Johnson cited negatives such as excess used truck inventories, continuing weak used truck prices and below-trend retail sales. "During the quarter, we estimate that North America revenue declined by more than 40 percent, reflecting production declines of a similar magnitude," she said. At the same time, she noted that Paccar's European business has reached record sales levels this year.

"The market has been impacted in 2000 by a combination of rising diesel fuel prices, rising trucker insurance rates, flattening growth in fright volumes, weak used truck prices and continuing fallout of an inventory glut," she said. Johnson noted that the stock remains undervalued and may turnaround by fall 2001 with the help of lower interest rates and once inventory issues are resolved.




Starbucks
(SBUX, $41)

52-week high: $45.25
52-week low: $21.37

Buy. At an analyst conference Thursday, Starbucks reiterated its revenue growth target of 25 percent per year through 2005, with a global target of 10,000 stores by 2005.

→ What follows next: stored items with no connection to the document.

-- ==== Sys2Proof/Machine/RegisterMap.lean ====
section
/-! DEFINITION. The register map (20_memory.md R61 to R64) and the addresses a pending command owns
(40_command_lifecycle.md R117). -/

namespace Sys2Proof.Machine

/-- What an address names (20_memory.md R61, R62). -/
def portOf (a : Byte) : Port :=
  let n := a.toNat
  if n < 0x10 then .key ⟨n % 16, by omega⟩
  else if n < 0x20 then .state ⟨n % 16, by omega⟩
  else if n = 0x20 then .cmd
  else if n = 0x21 then .status
  else if n = 0x22 then .errcode
  else if n = 0x23 then .len
  else if n = 0x24 then .padn
  else if n = 0x25 then .outlen
  else if n = 0x26 then .rksel
  else if n = 0x27 then .dotlen
  else if n = 0x28 then .gfA
  else if n = 0x29 then .gfB
  else if n = 0x2A then .gfR
  else if n < 0x30 then .reserved
  else if n < 0x34 then .dota ⟨n % 4, by omega⟩
  else if n < 0x38 then .dotb ⟨n % 4, by omega⟩
  else if n < 0x40 then .reserved
  else if n < 0x50 then .rkwin ⟨n % 16, by omega⟩
  else .reserved

/-- The host-writable set WSET (20_memory.md R64). -/
def hostWritable : Port → Bool
  | .key _ => true
  | .state _ => true
  | .cmd => true
  | .status => false
  | .errcode => false
  | .len => true
  | .padn => false
  | .outlen => false
  | .rksel => true
  | .dotlen => true
  | .gfA => true
  | .gfB => true
  | .gfR => false
  | .dota _ => true
  | .dotb _ => true
  | .rkwin _ => false
  | .reserved => false

/-- The addresses of STATE. -/
def isState : Port → Bool
  | .state _ => true
  | _ => false

/-- The addresses of KEY. -/
def isKey : Port → Bool
  | .key _ => true
  | _ => false

/-- The addresses of the window RKWIN. -/
def isRkwin : Port → Bool
  | .rkwin _ => true
  | _ => false

/-- The addresses of PADN and OUTLEN. -/
def isPadResult (p : Port) : Bool := p == .padn || p == .outlen

/-- `ReadSet(op)`: what shows a register of the command's write set (40_command_lifecycle.md R117). -/
def readSet : Instr → Port → Bool
  | .nop, _ => false
  | .keyexp, p => isRkwin p
  | .keyclr, p => isKey p || isRkwin p
  | .enc, p => isState p
  | .dec, p => isState p
  | .encf, p => isState p
  | .decf, p => isState p || isPadResult p
  | .pad, p => isState p
  | .chkpad, p => isPadResult p
  | .gfmul, p => p == .gfR
  | .xtime, p => p == .gfR
  | .dot, p => p == .gfR
  | .sbox, p => p == .gfR
  | .isbox, p => p == .gfR
  | .subbytes, p => isState p
  | .shiftrows, p => isState p
  | .mixcol, p => isState p
  | .addrk, p => isState p
  | .invsubbytes, p => isState p
  | .invshiftrows, p => isState p
  | .invmixcol, p => isState p

/-- BUSY = 1 and the address is in ReadSet(PEND) (20_memory.md R65, 70_reset_and_hazards.md R312). DESIGN CHOICE (log 4): the spec gives no
ReadSet(none), so with BUSY = 1 and PEND = none, which no run reaches (10_state.md R47), no address is owned and every read is exact. -/
def pendingOwns (r : Regs) (p : Port) : Bool :=
  r.busy && match r.pend with
    | some i => readSet i p
    | none => false

end Sys2Proof.Machine
end

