-- ==== Sys2Proof/Machine/Bus.lean ====
section
/-! DEFINITION. The steps of the agents: a bus write, the issue of a command, the CORE step, a host statement, a turn
(20_memory.md R66, 40_command_lifecycle.md R110, R114, 00_scope.md R13). -/

namespace Sys2Proof.Machine

/-- `IssueCommand(v)`: an illegal byte is rejected with ILLEGAL_CMD, a legal one is issued by its meaning
(40_command_lifecycle.md R110, 30_encoding.md R94). Called only while BUSY = 0. -/
def issueCommand (v : Byte) (s : State) : Host.Outcome State Fault Refusal :=
  match decode v with
  | .ok i => exec i s
  | .error c => .next (s.setRegs (reject c s.regs))

/-- `BusWrite(a, v)` (20_memory.md R66): STATUS at any time; nothing outside WSET; BUSY_WRITE while BUSY = 1; else the byte is
stored or the command issued. -/
def busWrite (a v : Byte) (s : State) : Host.Outcome State Fault Refusal :=
  let p := portOf a
  if p = .status then .next (s.setRegs (statusWrite v s.regs))
  else if !hostWritable p then .next s
  else if s.regs.busy then .next (s.setRegs (raiseError .busyWrite s.regs))
  else if p = .cmd then issueCommand v s
  else .next (s.setRegs (poke s.regs v p))

/-- The CORE step, enabled exactly while BUSY = 1: it performs the pending command whole (40_command_lifecycle.md R114). A turn of
CORE while BUSY = 0 does nothing (log 3). BUSY = 1 with nothing pending, which no run reaches (10_state.md R47), completes without
an effect (log 4). -/
def coreStep (s : State) : Host.Outcome State Fault Refusal :=
  if s.regs.busy then
    match s.regs.pend with
    | some i => exec i s
    | none => .next (s.setRegs (complete s.regs))
  else .next s

/-- A read by the host: the value goes to the end of the list of values read (70_reset_and_hazards.md R322). -/
def hostRead (a : Byte) (s : State) : Byte × State :=
  let (v, t) := busRead a s
  (v, { t with reads := t.reads ++ [v] })

/-- One HOST step: the first statement of the program, `rest` being what follows it (30_encoding.md R96). POLL reads STATUS once a
step and stays first until the value read has bit 0 = 0 (R97). -/
def hostStep (stmt : HostStmt) (rest : List HostStmt) (s : State) : Host.Outcome State Fault Refusal :=
  match stmt with
  | .bus (.wr a d) => busWrite a d { s with program := rest }
  | .bus (.rd a) => .next { (hostRead a s).2 with program := rest }
  | .poll =>
    let (v, t) := hostRead 0x21 s
    if v.getLsbD 0 then .next t else .next { t with program := rest }

/-- The turn of an agent; HOST without a statement left does nothing (00_scope.md R13; log 3), RESET sets every register
(70_reset_and_hazards.md R300, R301; log 16). -/
def takeTurn (t : Turn) (s : State) : Host.Outcome State Fault Refusal :=
  match t with
  | .reset => .next (s.setRegs Regs.reset)
  | .core => coreStep s
  | .host =>
    match s.program with
    | [] => .next s
    | stmt :: rest => hostStep stmt rest s

/-- Who moves when `sched` names nobody: CORE while BUSY = 1, which is its weak fairness, else HOST (70_reset_and_hazards.md
R321; log 2). -/
def defaultTurn (r : Regs) : Turn := if r.busy then .core else .host

/-- Who moves at this step: the first of `sched`, or the default (00_scope.md R13; log 2). -/
def turnOf (s : State) : Turn :=
  match s.sched with
  | t :: _ => t
  | [] => defaultTurn s.regs

/-- One step of the run: the turn of the agent that moves next (00_scope.md R13). -/
def nextTurn (s : State) : Host.Outcome State Fault Refusal := takeTurn (turnOf s) { s with sched := s.sched.tail }

/-- A command byte brought before the core: the host's next move is `WR CMD, v`, and no command is pending, since a CMD write while
BUSY = 1 is dropped before it is decoded (20_memory.md R66; log 9). -/
def bringCommand (s : State) (v : Byte) : State :=
  { s with
    regs := { s.regs with busy := false, pend := none }
    program := .bus (.wr 0x20 v) :: s.program
    sched := .host :: s.sched }

end Sys2Proof.Machine
end

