-- ==== Sys2Proof/Laws/Step.lean ====
section
/-! SUPPORT. What one bus write and one step can do to the registers, said once (20_memory.md R66, 00_scope.md R13): every
invariant is derived from it. -/

namespace Sys2Proof.Machine

theorem portOf_eq_status (a : Byte) : portOf a = .status ↔ a = 0x21 := by
  revert a; decide +kernel

theorem portOf_eq_cmd (a : Byte) : portOf a = .cmd ↔ a = 0x20 := by
  revert a; decide +kernel

theorem portOf_isKey (a : Byte) : isKey (portOf a) = true ↔ a.toNat ≤ 0x0F := by
  revert a; decide +kernel

/-- The changes of the registers `BusWrite(a, v)` can make. -/
inductive WriteEffect (r : Regs) (a v : Byte) : Regs → Prop where
  | ignored : WriteEffect r a v r
  | statusWritten (addr : a = 0x21) : WriteEffect r a v (statusWrite v r)
  | dropped (busy : r.busy = true) (writable : hostWritable (portOf a) = true) :
      WriteEffect r a v (raiseError .busyWrite r)
  | stored (idle : r.busy = false) (writable : hostWritable (portOf a) = true) (other : portOf a ≠ .cmd) :
      WriteEffect r a v (poke r v (portOf a))
  | rejected (c : ErrCode) (addr : a = 0x20) (idle : r.busy = false) : WriteEffect r a v (reject c r)
  | accepted (i : Instr) (addr : a = 0x20) (idle : r.busy = false) (decoded : decode v = .ok i)
      (checked : checkPreconditions i r = none) : WriteEffect r a v (accept i r)

/-- A bus write always answers a next state that differs in its registers alone. -/
theorem busWrite_cases (a v : Byte) (s : State) :
    ∃ r, busWrite a v s = .next (s.setRegs r) ∧ WriteEffect s.regs a v r := by
  simp only [busWrite]
  by_cases hst : portOf a = .status
  · exact ⟨_, if_pos hst, .statusWritten ((portOf_eq_status a).1 hst)⟩
  rw [if_neg hst]
  cases hw : hostWritable (portOf a) with
  | false => exact ⟨s.regs, by simp [State.setRegs], .ignored⟩
  | true =>
    cases hb : s.regs.busy with
    | true => exact ⟨_, by simp, .dropped hb hw⟩
    | false =>
      by_cases hc : portOf a = .cmd
      · have ha := (portOf_eq_cmd a).1 hc
        simp only [hc, Bool.not_true, Bool.false_eq_true, if_false, if_true, issueCommand]
        cases hd : decode v with
        | ok i =>
          refine ⟨_, exec_of_idle hb, ?_⟩
          rcases issue_cases i s.regs with ⟨hck, he⟩ | ⟨c, -, he⟩
          · exact he ▸ .accepted i ha hb hd hck
          · exact he ▸ .rejected c ha hb
        | error c => exact ⟨_, rfl, .rejected c ha hb⟩
      · exact ⟨_, by simp [hc], .stored hb hw hc⟩

/-- The changes of the registers one step can make, and who makes them. -/
inductive RegsStep (s : State) : Regs → Prop where
  | same : RegsStep s s.regs
  | reset (turn : turnOf s = .reset) : RegsStep s Regs.reset
  | completed (turn : turnOf s = .core) (i : Instr) (busy : s.regs.busy = true) (pend : s.regs.pend = some i) :
      RegsStep s (complete (perform i s.regs))
  | completedNothing (turn : turnOf s = .core) (busy : s.regs.busy = true) (pend : s.regs.pend = none) :
      RegsStep s (complete s.regs)
  | written (turn : turnOf s = .host) (a v : Byte) (rest : List HostStmt) (next : s.program = .bus (.wr a v) :: rest)
      (r : Regs) (effect : WriteEffect s.regs a v r) : RegsStep s r

/-- A CORE step answers a next state that differs in its registers alone. -/
theorem coreStep_cases (s : State) : ∃ r, coreStep s = .next (s.setRegs r) ∧
    ((s.regs.busy = false ∧ r = s.regs) ∨ (s.regs.busy = true ∧ s.regs.pend = none ∧ r = complete s.regs) ∨
      ∃ i, s.regs.busy = true ∧ s.regs.pend = some i ∧ r = complete (perform i s.regs)) := by
  unfold coreStep
  cases hb : s.regs.busy with
  | false => exact ⟨s.regs, by simp [State.setRegs], .inl ⟨rfl, rfl⟩⟩
  | true =>
    cases hp : s.regs.pend with
    | none => exact ⟨_, by simp, .inr (.inl ⟨rfl, rfl, rfl⟩)⟩
    | some i => exact ⟨_, by simp [exec_of_busy hb], .inr (.inr ⟨i, rfl, rfl, rfl⟩)⟩

/-- One step changes the registers in one of the ways of `RegsStep`. -/
theorem step_cases (s : State) : ∃ t, step s = .next t ∧ RegsStep s t.regs := by
  simp only [step, nextTurn]
  cases ht : turnOf s with
  | reset => exact ⟨_, rfl, .reset ht⟩
  | core =>
    obtain ⟨r, he, hr⟩ := coreStep_cases { s with sched := s.sched.tail }
    refine ⟨_, he, ?_⟩
    rcases hr with ⟨-, hr⟩ | ⟨hb, hp, hr⟩ | ⟨i, hb, hp, hr⟩
    · subst hr; exact .same
    · subst hr; exact .completedNothing ht hb hp
    · subst hr; exact .completed ht i hb hp
  | host =>
    simp only [takeTurn]
    cases hp : s.program with
    | nil => exact ⟨_, rfl, .same⟩
    | cons stmt rest =>
      match stmt with
      | .bus (.wr a v) =>
        obtain ⟨r, he, hr⟩ := busWrite_cases a v { s with program := rest, sched := s.sched.tail }
        exact ⟨_, he, .written ht a v rest hp r hr⟩
      | .bus (.rd a) => exact ⟨_, rfl, by simpa using .same⟩
      | .poll =>
        simp only [hostStep]
        split
        · exact ⟨_, rfl, by simpa using .same⟩
        · exact ⟨_, rfl, by simpa using .same⟩

/-- The registers after a step, in the form that takes apart by cases. -/
theorem step_regs {s t : State} (h : step s = .next t) : ∃ r, RegsStep s r ∧ t.regs = r := by
  obtain ⟨u, hu, hr⟩ := step_cases s
  rw [h] at hu
  cases hu
  exact ⟨_, hr, rfl⟩

/-- A run goes on from the next state of its first step. -/
theorem run_of_next {M : Host.Core} {n : Nat} {s t : M.State} (h : M.step s = .next t) : M.run (n + 1) s = M.run n t := by
  rw [Host.Core.run, h]

/-- Every command's byte decodes to it (30_encoding.md R92). -/
theorem decode_encode (i : Instr) : decode (encode i) = .ok i := by cases i <;> rfl

/-- Without a turn chosen and with BUSY = 0, a CMD write of a command issues it. -/
theorem step_command {s : State} {i : Instr} {rest : List HostStmt} (hs : s.sched = []) (hb : s.regs.busy = false)
    (hp : s.program = wr 0x20 (encode i) :: rest) :
    step s = .next { s with regs := issue i s.regs, program := rest } := by
  obtain ⟨r, p, sc, rd, d⟩ := s
  simp only at hs hb hp
  subst hs hp
  simp only [step, nextTurn, turnOf, defaultTurn, hb, Bool.false_eq_true, if_false, takeTurn, wr, hostStep, busWrite,
    portOf_cmd, hostWritable, issueCommand, decode_encode]
  exact exec_of_idle hb

/-- Without a turn chosen and with BUSY = 1, the pending command completes. -/
theorem step_complete {s : State} {i : Instr} (hs : s.sched = []) (hb : s.regs.busy = true) (hp : s.regs.pend = some i) :
    step s = .next (s.setRegs (complete (perform i s.regs))) := by
  obtain ⟨r, p, sc, rd, d⟩ := s
  simp only at hs hb hp
  subst hs
  simp only [step, nextTurn, turnOf, defaultTurn, hb, if_true, takeTurn, coreStep, hp]
  exact exec_of_busy hb

/-- Without a turn chosen and with BUSY = 0, a POLL reads STATUS once and is done. -/
theorem step_poll {s : State} {rest : List HostStmt} (hs : s.sched = []) (hb : s.regs.busy = false) (hp : s.program = .poll :: rest) :
    step s = .next { s with program := rest, reads := s.reads ++ [statusByte s.regs] } := by
  obtain ⟨r, p, sc, rd, d⟩ := s
  simp only at hs hb hp
  subst hs hp
  simp only [step, nextTurn, turnOf, defaultTurn, hb, Bool.false_eq_true, if_false, takeTurn, hostStep, hostRead,
    busRead_status, statusByte_busy]
  rfl

end Sys2Proof.Machine
end

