-- ==== Sys2Proof/Tests/Slice0.lean ====
section
/-! SUPPORT. Tests of one step each, with results from 95_test_vectors.md or the rule cited, and for every obligation with hypotheses a
state and operands that meet them. -/

namespace Sys2Proof.Tests

open Sys2Proof Sys2Proof.Machine

/-- The state I = 00 01 ... 0F of 95_test_vectors.md section 2.4. -/
def blockI : Block := hexBlock 0x000102030405060708090A0B0C0D0E0F

/-- The key K3 of 95_test_vectors.md section 2.3. -/
def keyK3 : Block := hexBlock 0x00112233445566778899AABBCCDDEEFF

/-- A run's state with these registers and nothing else. -/
def holding (r : Regs) : State := { State.reset with regs := r }

/-- A command accepted and not yet completed. -/
def pending (i : Instr) (r : Regs) : State := holding { r with busy := true, pend := some i }

/-- The registers in a session with this key. -/
def session (key : Block) : Regs := { Regs.reset with key := key, rk := expand key, keyv := true }

/-- One value of the registers after an outcome. -/
def seen {α : Type} (o : Host.Outcome State Fault Refusal) (f : Regs → α) : Option α :=
  match o with
  | .next t => some (f t.regs)
  | _ => none

/-- The completion of a command from these registers. -/
def completing {α : Type} (i : Instr) (r : Regs) (f : Regs → α) : Option α := seen (exec i (pending i r)) f

/-- A bus write to these registers. -/
def writing {α : Type} (a v : Byte) (r : Regs) (f : Regs → α) : Option α := seen (busWrite a v (holding r)) f

/-- STATUS and ERRCODE. -/
def flags (r : Regs) : Byte × Byte := (statusByte r, r.errcode)

/-! ## What is well formed -/

/-- 30_encoding.md R94: the ends of the illegal ranges are refused. -/
theorem test_illegal_bytes_refused :
    ∀ v ∈ ([0x09, 0x0F, 0x15, 0x1F, 0x24, 0x27, 0x2B, 0xFF] : List Byte),
      legalOpcode v = false ∧ decode v = .error .illegalCmd := by decide

/-- 30_encoding.md R98: an RD word with a data byte is no listing, and the decoder refuses it. -/
theorem test_listing_with_data_in_read_refused :
    listingWellFormed 0x02101 = false ∧ decodeListing 0x02101 = none := by decide

/-- 30_encoding.md R91: a word that is no byte is no command. -/
theorem test_long_word_refused : decodeTableWord 16 3 = none ∧ decodeTableWord 8 256 = none := by decide

/-! ## Decoding: every command's byte, bit by bit, from the opcode column of 30_encoding.md R92 -/

theorem test_decode_control_and_keys :
    decode 0b00000000 = .ok .nop ∧ decode 0b00000001 = .ok .keyexp ∧ decode 0b00000010 = .ok .keyclr := by decide

theorem test_decode_cipher_and_padding :
    decode 0b00000011 = .ok .enc ∧ decode 0b00000100 = .ok .dec ∧ decode 0b00000101 = .ok .encf ∧
      decode 0b00000110 = .ok .decf ∧ decode 0b00000111 = .ok .pad ∧ decode 0b00001000 = .ok .chkpad := by decide

theorem test_decode_field_and_lookup :
    decode 0b00010000 = .ok .gfmul ∧ decode 0b00010001 = .ok .xtime ∧ decode 0b00010010 = .ok .dot ∧
      decode 0b00010011 = .ok .sbox ∧ decode 0b00010100 = .ok .isbox := by decide

theorem test_decode_transforms :
    decode 0b00100000 = .ok .subbytes ∧ decode 0b00100001 = .ok .shiftrows ∧ decode 0b00100010 = .ok .mixcol ∧
      decode 0b00100011 = .ok .addrk ∧ decode 0b00101000 = .ok .invsubbytes ∧ decode 0b00101001 = .ok .invshiftrows ∧
      decode 0b00101010 = .ok .invmixcol := by decide

/-- 95_test_vectors.md section 3: `WR CMD, 0x03` is 0x12003, `RD STATUS` is 0x02100, `WR GF_A, 0x57` is 0x12857. -/
theorem test_listing_words :
    decodeListing 0x12003 = some (.wr 0x20 0x03) ∧ decodeListing 0x02100 = some (.rd 0x21) ∧
      decodeListing 0x12857 = some (.wr 0x28 0x57) := by decide

/-! ## One step of each command -/

/-- 40_command_lifecycle.md R119: a NOP after an error sets DONE and leaves ERR and ERRCODE. -/
theorem test_nop_keeps_error :
    completing .nop { Regs.reset with err := true, errcode := 0x02 } flags = some (0x06, 0x02) := by decide

/-- 95_test_vectors.md 2.3, K3, RK[10]. -/
theorem test_keyexp_last_round_key :
    completing .keyexp { Regs.reset with key := keyK3 } (fun r => (r.rk[10], r.keyv)) =
      some (hexBlock 0x36D024461D84B8375FC0F9C04CBAB6BB, true) := by decide +kernel
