-- ==== Sys2Proof/Machine/Length.lean ====
section
/-! DEFINITION. The length of an instruction in bytes (30_encoding rule R147): `len = p + r + o + 1 + sib + disp`. -/

namespace Sys2Proof

/-- Bytes of a displacement (R147, step 5). -/
def Disp.length : Disp → Nat
  | .none => 0
  | .disp8 _ => 1
  | .disp32 _ => 4

/-- Bytes of SIB and displacement (R147, step 5). -/
def MemOperand.length : MemOperand → Nat
  | .base _ d => d.length
  | .sib _ _ _ d => 1 + d.length
  | .sibNoBase _ _ _ => 5
  | .pcRelative _ => 4
  | .absolute _ => 4

/-- Bytes that follow ModRM. -/
def Source.length {n : Nat} : Source n → Nat
  | .reg _ => 0
  | .mem m => m.length

/-- `p + r`: the prefix bytes, REX included (R147, steps 1 and 2). -/
def Prefixes.length (p : Prefixes) : Nat :=
  p.lock.toNat + p.repne.toNat + p.rep.toNat + p.opsize.toNat + p.addrsize.toNat + p.seg.isSome.toNat + p.rex.toNat

/-- The length of a form whose opcode bytes, before ModRM, are `o` many. -/
def formLength {n : Nat} (o : Nat) (p : Prefixes) (src : Source n) : Nat :=
  p.length + o + 1 + src.length

/-- The length of an instruction (R147): `o` is 2 or 3 in the legacy layout, 4 in VEX3, 3 in VEX2, 5 in EVEX. -/
def Instr.length : Instr → Nat
  | .pmaxswMmx o => formLength 2 o.pfx o.src
  | .pmaxsbXmm o => formLength 3 o.pfx o.src
  | .pmaxswXmm o => formLength 2 o.pfx o.src
  | .pmaxsdXmm o => formLength 3 o.pfx o.src
  | .vpmaxsbVex128 o => formLength 4 o.pfx o.src
  | .vpmaxswVex128 o => formLength 4 o.pfx o.src
  | .vpmaxswVex128Short o => formLength 3 o.pfx o.src
  | .vpmaxsdVex128 o => formLength 4 o.pfx o.src
  | .vpmaxsbVex256 o => formLength 4 o.pfx o.src
  | .vpmaxswVex256 o => formLength 4 o.pfx o.src
  | .vpmaxswVex256Short o => formLength 3 o.pfx o.src
  | .vpmaxsdVex256 o => formLength 4 o.pfx o.src
  | .vpmaxsbEvex128 o => formLength 5 o.pfx o.src
  | .vpmaxsbEvex256 o => formLength 5 o.pfx o.src
  | .vpmaxsbEvex512 o => formLength 5 o.pfx o.src
  | .vpmaxswEvex128 o => formLength 5 o.pfx o.src
  | .vpmaxswEvex256 o => formLength 5 o.pfx o.src
  | .vpmaxswEvex512 o => formLength 5 o.pfx o.src
  | .vpmaxsdEvex128 o => formLength 5 o.pfx o.src
  | .vpmaxsdEvex256 o => formLength 5 o.pfx o.src
  | .vpmaxsdEvex512 o => formLength 5 o.pfx o.src
  | .vpmaxsqEvex128 o => formLength 5 o.pfx o.src
  | .vpmaxsqEvex256 o => formLength 5 o.pfx o.src
  | .vpmaxsqEvex512 o => formLength 5 o.pfx o.src

/-- The longest instruction the processor takes (30_encoding rule R110, 20_memory rule R92). -/
def maxLength : Nat := 15

end Sys2Proof
end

Starbucks president Orin Smith said the company had "dramatically underestimated the size of the global market, including the number of points of distribution and the power of the Starbucks brand."

Mark Kalinowski of Salomon Smith Barney said he expects Starbucks to report EPS of 22 cents on Nov. 16.

Company officials said Starbucks has the potential to grow the North American retail store base from approximately 3,000 locations to eventually 7,000 to 10,000 locations. Paul Davis, president of North America operations, said the 10,000 figure is "long-term" and in 2001 the company will add 400 licensed locations and 450 company-operated locations in the North America. Internationally, the company currently has 545 stores, and 3,000 in North America. Officials expect revenues of $6.6 billion in 2005.

"Momentum on the North American retail front remains strong, with same-store sales the last two months coming in at 10 percent," said Kalinowski. While he said some investors have expressed fears the company will not meet its unit growth targets, "the company's track record in this regard is the best indicator that it can stay on the right path."

He reiterated his "buy" recommendation on the stock, with a 12-month target of $50.